-- ==== Sys2Proof/Machine/Bits.lean ====
section
/-! DEFINITION. Bit fields, byte order (R5: little-endian everywhere) and saturating counts. -/

namespace Sys2Proof.Machine

/-- Bits [hi:lo] of a number. -/
def fieldOf (x hi lo : Nat) : Nat := (x >>> lo) % 2 ^ (hi + 1 - lo)

/-- Bits [hi:lo] of a word. -/
def fld {n : Nat} (x : BitVec n) (hi lo : Nat) : Nat := fieldOf x.toNat hi lo

/-- Bits [hi:lo] of `x` replaced by the low bits of `v`. -/
def setFld {n : Nat} (x : BitVec n) (hi lo v : Nat) : BitVec n :=
  let m : Nat := (2 ^ (hi + 1 - lo) - 1) <<< lo
  (x &&& ~~~ (BitVec.ofNat n m)) ||| (BitVec.ofNat n (v <<< lo) &&& BitVec.ofNat n m)

/-- The number that little-endian bytes spell (R5). -/
def ofLE : List Byte → Nat
  | [] => 0
  | b :: bs => b.toNat + 256 * ofLE bs

/-- `n` little-endian bytes of a number (R5). -/
def toLE : Nat → Nat → List Byte
  | 0, _ => []
  | n + 1, v => BitVec.ofNat 8 v :: toLE n (v / 256)

/-- Bytes `i` to `i + n − 1` of a list, zeros past its end. -/
def slice (bs : List Byte) (i n : Nat) : List Byte :=
  let t := (bs.drop i).take n
  t ++ List.replicate (n - t.length) 0

/-- The little-endian number in bytes `i` to `i + n − 1`. -/
def leAt (bs : List Byte) (i n : Nat) : Nat := ofLE (slice bs i n)

/-- Number of bits set below bit `n`. -/
def popUpTo : Nat → Nat → Nat
  | 0, _ => 0
  | n + 1, x => (x % 2) + popUpTo n (x / 2)

/-- Number of bits set in a word. -/
def popc {n : Nat} (x : BitVec n) : Nat := popUpTo n x.toNat

/-- Number of leading zeros of a word. -/
def clz {n : Nat} (x : BitVec n) : Nat := if x = 0#n then n else n - 1 - x.toNat.log2

/-- Indices below `n` whose bit is set, rising. -/
def bitsSet {n : Nat} (x : BitVec n) : List Nat := (List.range n).filter (fun i => x.getLsbD i)

/-- A word with exactly the listed bits set. -/
def bitMask (n : Nat) (is : List Nat) : BitVec n :=
  is.foldl (fun m i => m ||| BitVec.ofNat n (2 ^ i)) 0#n

/-- Bit `i` set or cleared. -/
def putBit {n : Nat} (x : BitVec n) (i : Nat) (b : Bool) : BitVec n :=
  if b then x ||| BitVec.ofNat n (2 ^ i) else x &&& ~~~ (BitVec.ofNat n (2 ^ i))

/-- Saturating increase of a counter of `n` bits. -/
def satAdd {n : Nat} (x : BitVec n) (k : Nat) : BitVec n :=
  BitVec.ofNat n (Nat.min (x.toNat + k) (2 ^ n - 1))

/-- A number as a word, saturating. -/
def satOf (n k : Nat) : BitVec n := BitVec.ofNat n (Nat.min k (2 ^ n - 1))

/-- Element `i` of a list replaced. -/
def putAt {α : Type} : List α → Nat → α → List α
  | [], _, _ => []
  | _ :: t, 0, v => v :: t
  | h :: t, n + 1, v => h :: putAt t n v

/-- Element `i` of a list removed. -/
def dropAt {α : Type} : List α → Nat → List α
  | [], _ => []
  | _ :: t, 0 => t
  | h :: t, n + 1 => h :: dropAt t n

/-- Element `i` of a list updated. -/
def modAt {α : Type} : List α → Nat → (α → α) → List α
  | [], _, _ => []
  | h :: t, 0, g => g h :: t
  | h :: t, n + 1, g => h :: modAt t n g

/-- The smallest element of a list of numbers, if any. -/
def leastOf : List Nat → Option Nat
  | [] => none
  | a :: t => match leastOf t with
    | none => some a
    | some b => some (Nat.min a b)

/-- Round up division. -/
def ceilDiv (a b : Nat) : Nat := (a + b - 1) / b

end Sys2Proof.Machine
end

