-- ==== Sys2Proof/Machine/State.lean ====
section
/-! DEFINITION. The state of the package, the reasons a command can stop, and the state after reset. -/

namespace Sys2Proof.Machine

/-- The package. Every unit that a table does not list holds its reset value. `pending` is the queue
of commands, first in, first out; `refcnt` the reference counter (R26); `freeIx` the model's own
counter of open values drawn so far (assumption 1). -/
structure State where
  pending : List Instr := []
  refcnt  : W64 := 0
  freeIx  : Nat := 0
  cores   : Cores := {}
  mem     : Mem := {}
  grn     : Granary := {}
  fab     : Fabric := {}
  red     : Red := {}
  bnd     : Bnd := {}
  host    : HostIf := {}
  floor   : Floor := {}
  flt     : Flt := {}
  det     : Detector := {}
  sec     : Sec := {}
  boot    : Boot := {}
  bist    : Bist := {}
  glean   : Gleaner := {}
  pwr     : Power := {}
  mgt     : Mgt := {}
  acc     : Access := {}
deriving DecidableEq, Repr

/-- Why a command stops the machine: no command of this block does. What goes wrong inside it is state (fault records,
the fault log, statuses). -/
inductive Fault
deriving DecidableEq, Repr

/-- Why a command has no meaning. -/
inductive Refusal where
  /-- Raised by the dispatch for a command without a meaning. Safe: nothing is claimed of it. -/
  | notModelled (mnemonic : String)
  /-- Raised by a TAP instruction whose effect the spec does not describe (R548). Safe: nothing is
  claimed of it. -/
  | tapInstruction
deriving DecidableEq, Repr

/-- The package right after reset, before PKG_RST_N is released. -/
def State.reset : State := { fab := { sheaves := defaultSheaves } }

end Sys2Proof.Machine
end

⁂

ASSIGNED TASK>
In the entries above, find each line with the string "else" and copy it.

OUTPUT>
def clz {n : Nat} (x : BitVec n) : Nat := if x = 0#n then n else n - 1 - x.toNat.log2
  if b then x ||| BitVec.ofNat n (2 ^ i) else x &&& ~~~ (BitVec.ofNat n (2 ^ i))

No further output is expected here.